§ **PROBLEM STATEMENT**
If a line in the data below holds the word "constructor", copy it.

§ **Collected data**
————————

-- ==== Sys2Proof/Machine/State.lean ====
section
/-! DEFINITION. The architectural state of CRCFC (R33), two fields of the model's own (log entries 1, 2), the state after
reset (R52), and the ways a step could stop. -/

namespace Sys2Proof.Machine

/-- STATUS.MODE, the operation in progress (R37). -/
inductive Mode where
  /-- No operation. -/
  | idle
  /-- Raw checksum accumulation. -/
  | crc
  /-- Frame encoder, payload phase. -/
  | enc
  /-- Frame decoder. -/
  | dec
  deriving DecidableEq, Repr

/-- STATUS.PHASE, the part of a frame being processed (R38); the code 3 is written by no rule and has no constructor
(DEDUCED, log entry 7). -/
inductive Phase where
  /-- Length and type bytes. -/
  | hdr
  /-- Payload bytes. -/
  | pay
  /-- Checksum trailer bytes. -/
  | trl
  deriving DecidableEq, Repr

/-- STATUS.ERR, how the most recent operation failed (R42); the codes 4 to 15 are written by no rule and have no
constructor (DEDUCED, log entry 7). -/
inductive ErrCode where
  /-- NONE. -/
  | none
  /-- INVALID_TYPE_CODE (R301). -/
  | invalidTypeCode
  /-- CHECKSUM_MISMATCH (R302). -/
  | checksumMismatch
  /-- TRUNCATED_INPUT (R303). -/
  | truncatedInput
  deriving DecidableEq, Repr

/-- What the host can do to the block: issue a transaction (R100) or the reset signal (R330). -/
inductive HostEvent where
  /-- A transaction, as its T word. -/
  | txn (w : TWord)
  /-- The reset signal. -/
  | rst
  deriving DecidableEq, Repr

/-- The state of the machine: the twelve elements of R33, then the model's own view of the register port. -/
structure State where
  /-- STATUS[1:0] (R37). -/
  mode : Mode
  /-- STATUS[3:2] (R38). -/
  phase : Phase
  /-- STATUS[6:4], bytes already taken in the header or trailer (R39). -/
  idx : BitVec 3
  /-- STATUS[8], the last operation completed successfully (R40). -/
  done : Bool
  /-- STATUS[9], sticky: a protocol violation occurred (R41). -/
  seqErr : Bool
  /-- STATUS[15:12] (R42). -/
  err : ErrCode
  /-- TYPE, slot 2 (R43). -/
  typeCode : Word
  /-- LEN, slot 3 (R44). -/
  len : Word
  /-- CRC_STATE, slot 5 (R46). -/
  crcState : Word
  /-- CRC_RX, slot 7 (R48). -/
  crcRx : Word
  /-- CNT, slot 8 (R49). -/
  cnt : Word
  /-- OUT, the bytes emitted since the last reset, first byte first (R51). -/
  out : List Byte
  /-- The model's own: the value the last transaction returned on the register port, absent for a write
  (DESIGN CHOICE, log entry 2). -/
  response : Option Word
  /-- The model's own: what the host has issued and the block has not yet taken, oldest first
  (DESIGN CHOICE, log entry 1). -/
  inputs : List HostEvent
  deriving DecidableEq, Repr

/-- The machine right after reset (R52), with no transaction issued and none performed (log entries 1, 2). -/
def State.reset : State where
  mode := .idle
  phase := .hdr
  idx := 0#3
  done := false
  seqErr := false
  err := .none
  typeCode := 0x00000000#32
  len := 0x00000000#32
  crcState := 0xFFFFFFFF#32
  crcRx := 0x00000000#32
  cnt := 0x00000000#32
  out := []
  response := Option.none
  inputs := []

/-- How a step could stop with a fault. CRCFC has no trap and no stuck state (R272, R309), so there is no constructor and
nothing raises one (DEDUCED, log entry 11; safe). -/
inductive Fault
  deriving DecidableEq, Repr

/-- How a step could be refused. -/
inductive Refusal where
  /-- Kept for an instruction without a meaning: only an arm of `exec` could raise it, and none does. Safe. -/
  | notModelled (mnemonic : String)
  deriving DecidableEq, Repr

/-- What a step answers. -/
abbrev Result := Host.Outcome State Fault Refusal

end Sys2Proof.Machine
end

————————

§ **EXPECTED ANSWER**
/-- STATUS.PHASE, the part of a frame being processed (R38); the code 3 is written by no rule and has no constructor
constructor (DEDUCED, log entry 7). -/
/-- How a step could stop with a fault. CRCFC has no trap and no stuck state (R272, R309), so there is no constructor and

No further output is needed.